Da die finanziellen Probleme des Vereins schon im Vorfeld des Insolvenzantrags bekannt waren und keine Planungssicherheit gegeben war, hatte Alemannia-Trainer Fuat Kilic schon vor einigen Wochen seinen Abschied zum Saisonende angekündigt. Seit Anfang 2016 ist Kilic in Aachen in doppelter Funktion tätig. Der 43-Jährige fungiert sowohl als Trainer als auch als Sportlicher Leiter. Damit ist er auch für die Personalplanung zuständig. Doch obwohl fast alle Spielerverträge auslaufen, konnte Kilic wegen der ungeklärten finanziellen Situation keine Vertragsgespräche führen. Ob er sich vom Insolvenzverwalter gegebenenfalls noch einmal um Umdenken bewegen lassen könnte, ließ Kilic offen. 
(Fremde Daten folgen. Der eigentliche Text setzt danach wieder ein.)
theorem effectOf_sq_writer {s : State} {i : Instr} (h : (effectOf i s).sq ≠ s.sq) :
    i = .init ∨ i = .final ∨ i = .squeeze := by
  cases i <;> simp_all [effectOf]

/-- The engine moves POS only past pending bytes, at the end of a permutation (R109). -/
theorem engineStep_pos_writer {s : State} (h : (engineStep s).pos ≠ s.pos) : s.round.toNat = 23 ∧ s.pendCnt ≠ 0 := by
  by_cases h23 : s.round.toNat = 23
  · refine ⟨h23, fun hz => h ?_⟩
    rw [(engineStep_last_lanes h23).2, hz]
    simp
  · exact absurd (engineStep_busy h23).2.1 h

/-- Settles O49: the writers of POS and of SQ, and their ranges, which the invariant keeps. -/
theorem posAndSqAreWrittenByTheirRulesOnly : Obligations.PosAndSqAreWrittenByTheirRulesOnly := by
  intro s t hs h
  have ht := step_keeps_spongeInv ((inv_iff s).mp hs).1 h
  refine ⟨fun hne => ?_, fun hne => ?_, ht.pos_lt, ht.sq_lt⟩
  · rcases register_writer h State.pos hne with ⟨hn, hw⟩ | hs | ⟨i, hi, hw⟩
    · exact .inr (.inr (.inr (.inr ⟨hn, engineStep_pos_writer hw⟩)))
    · exact .inr (.inr (.inr (.inl hs)))
    · rcases effectOf_pos_writer hw with rfl | ⟨n, d, rfl⟩ | rfl
      · exact .inl hi
      · exact .inr (.inl ⟨n, d, hi⟩)
      · exact .inr (.inr (.inl hi))
  · rcases register_writer h State.sq hne with ⟨-, hw⟩ | hs | ⟨i, hi, hw⟩
    · simp [engineStep_frame] at hw
    · exact .inr (.inr (.inr hs))
    · rcases effectOf_sq_writer hw with rfl | rfl | rfl
      · exact .inl hi
      · exact .inr (.inl hi)
      · exact .inr (.inr (.inl hi))

/-! ### BUSY and ROUND (R26) -/

/-- The command, executed from `s`, starts a permutation (R26). -/
def startsPermutation (s : State) : Instr → Prop
  | .init         => False
  | .absorb n _   => 136 ≤ s.pos.toNat + n.toNat
  | .final        => True
  | .squeeze      => s.sq.toNat = 16
  | .permute      => True
  | .loadLane _ _ => False
  | .readLane _   => False

/-- The commands of R26 that start a permutation, one by one. -/
theorem exists_startsPermutation_iff (s : State) :
    (∃ i, s.stepExecutes i ∧ startsPermutation s i) ↔
      (∃ n d, s.stepExecutes (.absorb n d) ∧ 136 ≤ s.pos.toNat + n.toNat) ∨ s.stepExecutes .final ∨
        (s.stepExecutes .squeeze ∧ s.sq.toNat = 16) ∨ s.stepExecutes .permute := by
  constructor
  · rintro ⟨i, hi, hstart⟩
    cases i with
    | absorb n d => exact .inl ⟨n, d, hi, hstart⟩
    | final => exact .inr (.inl hi)
    | squeeze => exact .inr (.inr (.inl ⟨hi, hstart⟩))
    | permute => exact .inr (.inr (.inr hi))
    | _ => exact hstart.elim
  · rintro (⟨n, d, hi, hfull⟩ | hi | ⟨hi, h16⟩ | hi)
    · exact ⟨.absorb n d, hi, hfull⟩
    · exact ⟨.final, hi, trivial⟩
    · exact ⟨.squeeze, hi, h16⟩
    · exact ⟨.permute, hi, trivial⟩

/-- From an idle engine the effect sets BUSY exactly where it starts a permutation, and ROUND is 0 either way. -/
theorem effectOf_busy_round {s : State} (i : Instr) (hpos : s.pos.toNat < 136) (hb : s.busy = false)
    (hround : s.round = 0) :
    ((effectOf i s).busy = true ↔ startsPermutation s i) ∧ (effectOf i s).round = 0 := by
  cases i with
  | absorb n d =>
    rcases absorb_cases n.toNat d s hpos with ⟨hlt, he⟩ | ⟨hge, he⟩ <;> rw [effectOf, he, startsPermutation]
    · simp [hb, hround, hlt]
    · simp [closeBlock, hge]
  | squeeze =>
    by_cases h16 : s.sq.toNat = 16
    · simp [effectOf, squeezeEffect_last s h16, startsPermutation, h16]
    · simp [effectOf, squeezeEffect_within s h16, startsPermutation, h16, hb, hround]
  | _ => simp [effectOf, startsPermutation, hb, hround]

/-- The engine step counts rounds 0 to 23, and the one after round 23 leaves BUSY and ROUND at 0 (R109). -/
theorem engineStep_round_busy {s : State} (hround : s.round.toNat < 24) (hb : s.busy = true) :
    ((engineStep s).round.toNat = if s.round.toNat = 23 then 0 else s.round.toNat + 1) ∧
      ((engineStep s).busy = true ↔ s.round.toNat ≠ 23) := by
  by_cases h23 : s.round.toNat = 23
  · obtain ⟨hbusy, hzero, -⟩ := engineStep_ends h23
    simp [h23, hbusy, hzero]
  · rw [engineStep_round h23]
    simp [h23, hb]
    omega

/-- Settles O50: a command's effect starts a permutation, and the engine counts its rounds and ends it, or reset does. -/
theorem busyAndRoundFollowThePermutation : Obligations.BusyAndRoundFollowThePermutation := by
  intro s t hs h
  obtain ⟨hsponge, -⟩ := (inv_iff s).mp hs
  have ht := step_keeps_spongeInv hsponge h
  have executed {i : Instr} (hi : s.stepExecutes i) : (t.busy = true ↔ startsPermutation s i) ∧ t.round = 0 := by
    obtain ⟨hb, -⟩ := idle_of_stepExecutes hi
    have hregs := registers_of_stepExecutes h hi
    rw [eq_of_registers_eq hregs State.busy, eq_of_registers_eq hregs State.round]
    exact effectOf_busy_round i hsponge.pos_lt hb (hsponge.idle hb).1
  have engine (hn : s.stepIsEngine) : (t.round.toNat = if s.round.toNat = 23 then 0 else s.round.toNat + 1) ∧
      (t.busy = true ↔ s.round.toNat ≠ 23) := by
    have hregs := registers_of_stepIsEngine h hn
    rw [eq_of_registers_eq hregs State.busy, eq_of_registers_eq hregs State.round]
    exact engineStep_round_busy hsponge.round_lt (busy_of_stepIsEngine hn).1
  have reset (hr : s.stepResets) : t.busy = false ∧ t.round = 0 := by
    have hregs := registers_of_stepResets h hr
    exact ⟨eq_of_registers_eq hregs State.busy, eq_of_registers_eq hregs State.round⟩
  have writer := register_writer h State.busy
  rw [← exists_startsPermutation_iff]
  refine ⟨fun h0 h1 => ?_, fun h1 h0 => ?_, fun hn => (engine hn).1, fun hn => (engine hn).2, reset, ?_,
    fun h0 => (ht.idle h0).1⟩
  · rcases writer (by simp [h0, h1]) with ⟨hn, -⟩ | hr | ⟨i, hi, -⟩
    · simp [(busy_of_stepIsEngine hn).1] at h0
    · simp [(reset hr).1] at h1
    · exact ⟨(executed hi).2, i, hi, (executed hi).1.mp h1⟩
  · rcases writer (by simp [h0, h1]) with ⟨hn, -⟩ | hr | ⟨i, hi, -⟩
    · exact .inl ⟨hn, by_contra fun h23 => by simp [(engine hn).2.mpr h23] at h0⟩
    · exact .inr hr
    · simp [(idle_of_stepExecutes hi).1] at h1
  · rintro ⟨i, hi, hstart⟩
    exact (executed hi).1.mpr hstart

/-! ### RESULT (R29) -/

theorem effectOf_result_writer {s : State} {i : Instr} (h : (effectOf i s).result ≠ s.result) :
    i = .squeeze ∨ (∃ k, i = .readLane k) ∨ i = .init := by
  cases i <;> simp_all [effectOf]

theorem result_of_stepExecutes {s t : State} {i : Instr} (h : step s = .next t) (hi : s.stepExecutes i) :
    t.result = (effectOf i s).result :=
  eq_of_registers_eq (registers_of_stepExecutes h hi) State.result

/-- Settles O51: the values the two commands, INIT and reset give, and that nothing else writes RESULT. -/
theorem resultIsWrittenByItsRulesOnly : Obligations.ResultIsWrittenByItsRulesOnly := by
  refine fun s t h => ⟨fun hi => ?_, fun i hi => ?_, ?_, fun hne => ?_⟩
  · simp [result_of_stepExecutes h hi, effectOf]
  · simp [result_of_stepExecutes h hi, effectOf]
  · rintro (hi | hr)
    · simp [result_of_stepExecutes h hi, effectOf]
    · exact eq_of_registers_eq (registers_of_stepResets h hr) State.result
  · rcases register_writer h State.result hne with ⟨-, hw⟩ | hr | ⟨i, hi, hw⟩
    · simp [engineStep_frame] at hw
    · exact .inr (.inr (.inr hr))
    · rcases effectOf_result_writer hw with rfl | ⟨k, rfl⟩ | rfl
      · exact .inl hi
      · exact .inr (.inl ⟨k, hi⟩)
      · exact .inr (.inr (.inl hi))

end Sys2Proof.Machine
end

section
/-! PROOFS. No sponge command moves a capacity byte (R22), STATUS and the reset values (R34, R36), and the port: the
decoded instruction, the placed command, and that no command runs inside a permutation (R20, R31, R32). -/

namespace Sys2Proof.Machine

open Sys2Proof.Config

/-! ### The capacity (R22) -/

/-- Closing a block reads and writes no lane. -/
theorem closeBlock_setLanes (rest : List Byte) (s : State) (a : Lanes) :
    closeBlock rest (s.setLanes a) = (closeBlock rest s).setLanes a := rfl

/-- With other lanes of the same rate, a command that is no lane command writes the same registers and the same rate
lanes. -/
theorem effectOf_setLanes {s : State} {a : Lanes} {i : Instr} (hpos : s.pos.toNat < 136) (hsq : s.sq.toNat < 17)
    (hi : i.needsLaneAccess = false) (hrate : sameRate a s.lanes) :
    effectOf i (s.setLanes a) = (effectOf i s).setLanes (effectOf i (s.setLanes a)).lanes ∧
      sameRate (effectOf i (s.setLanes a)).lanes (effectOf i s).lanes := by
  have xored (bs : List Byte) : sameRate (xorBytes a s.pos.toNat bs) (xorBytes s.lanes s.pos.toNat bs) :=
    fun k hk => lane_xorBytes_congr bs _ _ _ k (by simp only [rateLanes] at hk; omega) (hrate k hk)
  cases i with
  | init => exact ⟨rfl, fun _ _ => rfl⟩
  | absorb n d =>
    rcases absorb_cases n.toNat d s hpos with ⟨hlt, he⟩ | ⟨hge, he⟩
    · have he' := absorbEffect_within n.toNat d (s.setLanes a) hlt
      simp only [effectOf, he, he', State.setLanes_lanes, State.setLanes_pos]
      exact ⟨rfl, xored _⟩
    · have he' := absorbEffect_full n.toNat d (s.setLanes a) hge hpos.le
      simp only [effectOf, he, he', State.setLanes_lanes, State.setLanes_pos, closeBlock_setLanes]
      exact ⟨rfl, xored _⟩
  | final =>
    refine ⟨rfl, fun k hk => ?_⟩
    have h25 : k < 25 := by simp only [rateLanes] at hk; omega
    exact lane_xorSb_congr _ _ _ k _ h25 (lane_xorSb_congr _ _ _ k _ h25 (hrate k hk))
  | squeeze =>
    by_cases h16 : s.sq.toNat = 16
    · have he' := squeezeEffect_last (s.setLanes a) h16
      simp only [effectOf, squeezeEffect_last s h16, he', State.setLanes_lanes, hrate 16 (by decide)]
      exact ⟨rfl, hrate⟩
    · have he' := squeezeEffect_within (s.setLanes a) h16
      simp only [effectOf, squeezeEffect_within s h16, he', State.setLanes_lanes, State.setLanes_sq, hrate s.sq.toNat hsq]
      exact ⟨rfl, hrate⟩
  | permute => exact ⟨rfl, hrate⟩
  | loadLane k d => cases hi
  | readLane k => cases hi

/-- The capacity stays as it is but for INIT's zeros. -/
theorem effectOf_capacity {s : State} {i : Instr} (hpos : s.pos.toNat < 136) (hi : i.needsLaneAccess = false) :
    sameCapacity (effectOf i s).lanes s.lanes ∨ (i = .init ∧ (effectOf i s).lanes = zeroLanes) := by
  cases i with
  | init => exact .inr ⟨rfl, rfl⟩
  | absorb n d => exact .inl (absorbEffect_capacity n.toNat d s hpos)
  | final => exact .inl (finalEffect_capacity s hpos)
  | squeeze => exact .inl fun k _ _ => by simp [effectOf]
  | permute => exact .inl fun _ _ _ => rfl
  | loadLane k d => cases hi
  | readLane k => cases hi

/-- Settles O32: both runs hold, raise the same cause or have the effect of the same command, since none of the checks
reads a lane. -/
theorem spongeCommandsNeverMoveTheCapacity : Obligations.SpongeCommandsNeverMoveTheCapacity := by
  rintro s a i ⟨hpos, hsq, -⟩ hi hrate
  rcases exec_cases i s with ⟨hr, he⟩ | ⟨hr, hx, he⟩ | ⟨hr, hx, he⟩
  · exact ⟨_, _, he, exec_held i hr, rfl, hrate, rfl, rfl, .inl fun _ _ _ => rfl⟩
  · have he' : exec i (s.setLanes a) = .next ((s.setLanes a).raise (causeOf i (s.setLanes a))) := exec_raises hr hx
    have hc : causeOf i (s.setLanes a) = causeOf i s := by cases i <;> rfl
    exact ⟨_, _, he, he', by rw [hc]; rfl, hrate, by rw [hc]; rfl, rfl, .inl fun _ _ _ => rfl⟩
  · have he' : exec i (s.setLanes a) = .next (effectOf i (s.setLanes a)) := exec_executes hr hx
    obtain ⟨hsame, hrate'⟩ := effectOf_setLanes hpos hsq hi hrate
    exact ⟨_, _, he, he', hsame, hrate', by rw [hsame]; rfl, by rw [hsame]; rfl, effectOf_capacity hpos hi⟩

/-! ### STATUS and the reset state (R34, R36, R37) -/

/-- A field of STATUS is what its bits are. -/
theorem statusWord_field {s : State} {n : Nat} (p : Nat) {v : BitVec n}
    (h : ∀ k, k < n → s.statusWord.getLsbD (p + k) = v.getLsbD k) : s.statusWord.extractLsb' p n = v := by
  apply BitVec.eq_of_getLsbD_eq
  intro k hk
  simp [hk, h k hk]

/-- Settles O7: each field's bits, read off `statusWord_getLsbD`. -/
theorem statusFieldsShowTheState : Obligations.StatusFieldsShowTheState := by
  intro s
  rw [← flagBit_eq, ← flagBit_eq, ← flagBit_eq, ← phaseBit_eq]
  refine ⟨?_, ?_, ?_, ?_, ?_, ?_, ?_, ?_, ?_, ?_, ?_⟩
  all_goals
    refine statusWord_field _ fun k hk => ?_
    rw [statusWord_getLsbD]
    interval_cases k <;> simp

theorem registersReset_resetWith (p : Params) : (State.resetWith p).RegistersReset :=
  ⟨rfl, rfl, rfl, rfl, rfl, rfl, rfl, rfl, rfl, rfl⟩

/-- Settles O6: STATUS shows LANE_ACCESS at bit 3 and 0 elsewhere. -/
theorem resetValuesOfEveryRegister : Obligations.ResetValuesOfEveryRegister := by
  refine ⟨fun p => ⟨rfl, registersReset_resetWith p, rfl, ?_⟩, Params.reference, rfl, rfl⟩
  obtain ⟨laneAccess, roundCycles⟩ := p
  cases laneAccess <;> simp [State.statusWord, State.resetWith, flagBit, Phase.bit]

/-- The reset state meets the invariant part by part (R36, R37). -/
theorem inv_resetWith {p : Params} (hp : p.wf = true) : (State.resetWith p).Inv :=
  (inv_iff _).mpr ⟨spongeInv_of_registersReset (registersReset_resetWith p), errorInv_of_clear rfl rfl,
    fun _ => registersReset_resetWith p, hp, Nat.le_refl 0⟩

/-- Settles O11: `inv_resetWith`, of every build and of the reference build. -/
theorem invariantHoldsAtReset : Obligations.InvariantHoldsAtReset :=
  ⟨fun _ hp => inv_resetWith hp, inv_resetWith rfl⟩

/-! ### The port (R20, R31, R32) -/

/-- Settles O36: the step of an accepted command is `runCommand` with `pc` moved on. -/
theorem stepRunsTheDecodedInstr : Obligations.StepRunsTheDecodedInstr := by
  intro s c ha hr
  rw [step_command ha hr]
  refine ⟨fun i hd => ?_, fun hd => ?_, fun hd => ?_⟩
  · rw [runCommand_of_ok hd]
    exact ⟨fun t ht => by rw [ht]; rfl, fun r hf => by rw [hf]; rfl, fun r hf => by rw [hf]; rfl⟩
  · rw [runCommand_of_error hr hd]; rfl
  · rw [runCommand_of_error hr hd]; rfl

/-- The list's own first actions, and reads where it is shorter, fill the places below the placed action. -/
theorem length_below_placed (p : List HostAction) (n : Nat) :
    (p.take n ++ List.replicate (n - p.length) HostAction.rdStatus).length = n := by
  simp; omega

theorem placeAction_getElem?_self (p : List HostAction) (n : Nat) (a : HostAction) :
    (placeAction p n a)[n]? = some a := by
  rw [placeAction, List.getElem?_append_right (length_below_placed p n).le, length_below_placed, Nat.sub_self]
  rfl

theorem placeAction_getElem?_lt {p : List HostAction} {n k : Nat} (a : HostAction) (hn : k < n) (hp : k < p.length) :
    (placeAction p n a)[k]? = p[k]? := by
  rw [placeAction, List.getElem?_append_left (by rwa [length_below_placed]),
    List.getElem?_append_left (by simp [hn, hp]), List.getElem?_take_of_lt hn]

/-- Settles O37: the placed action stands at `pc`, and the list below it is the old one. -/
theorem placedWordIsTheNextCommand : Obligations.PlacedWordIsTheNextCommand :=
  fun s _ _ => ⟨placeAction_getElem?_self s.program s.pc _, rfl, fun _ hn hp => placeAction_getElem?_lt _ hn hp⟩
Die Fans strömen trotz aller finanzieller Unsicherheiten nach wie vor ins Stadion. Hinter Rot-Weiss Essen (7.459 Besucher im Schnitt) belegt Aachen mit 6.992 Fans pro Heimspiel den zweiten Rang in der Zuschauerstatistik. Es ist auch der zweithöchste Wert sämtlicher 91 Viertligisten in Deutschland. Selbst in der 3. Liga würde es noch zu Platz sechs reichen. Auch nach der Bekanntgabe der erneuten wirtschaftlichen Probleme setzten die Anhänger ein Zeichen: Innerhalb weniger Tage meldeten sich mehr als 100 neue Mitglieder beim Traditionsverein an. 

In der Hinrunde hatte RWE beim 0:1 vor 8.800 Zuschauern am Tivoli das Nachsehen. Dominik Ernst erzielte kurz vor der Halbzeit den einzigen Treffer des Tages. Insgesamt wurde das Traditionsduell bereits 51-mal ausgetragen, darunter zwei Partien in der Bundesliga in der Saison 1969/1970 (2:0/0:0) und das DFB-Pokal-Finale 1953 (2:1 für RWE in Düsseldorf durch Tore von Helmut „Boss“ Rahn und Franz „Penny“ Islacker). 

Zum Wiedersehen kommt es für die RWE-Fans mit Torhüter Pascal Nagel, der von Februar 2016 bis zum Sommer in Essen unter Vertrag stand. Zum Einsatz kam der 25-Jährige nicht. Ganz anders in dieser Spielzeit: Für die Alemannia bestritt Nagel die ersten 16 Partien, bevor ihm eine Blinddarmoperation und eine Wadenverletzung in die Quere kamen.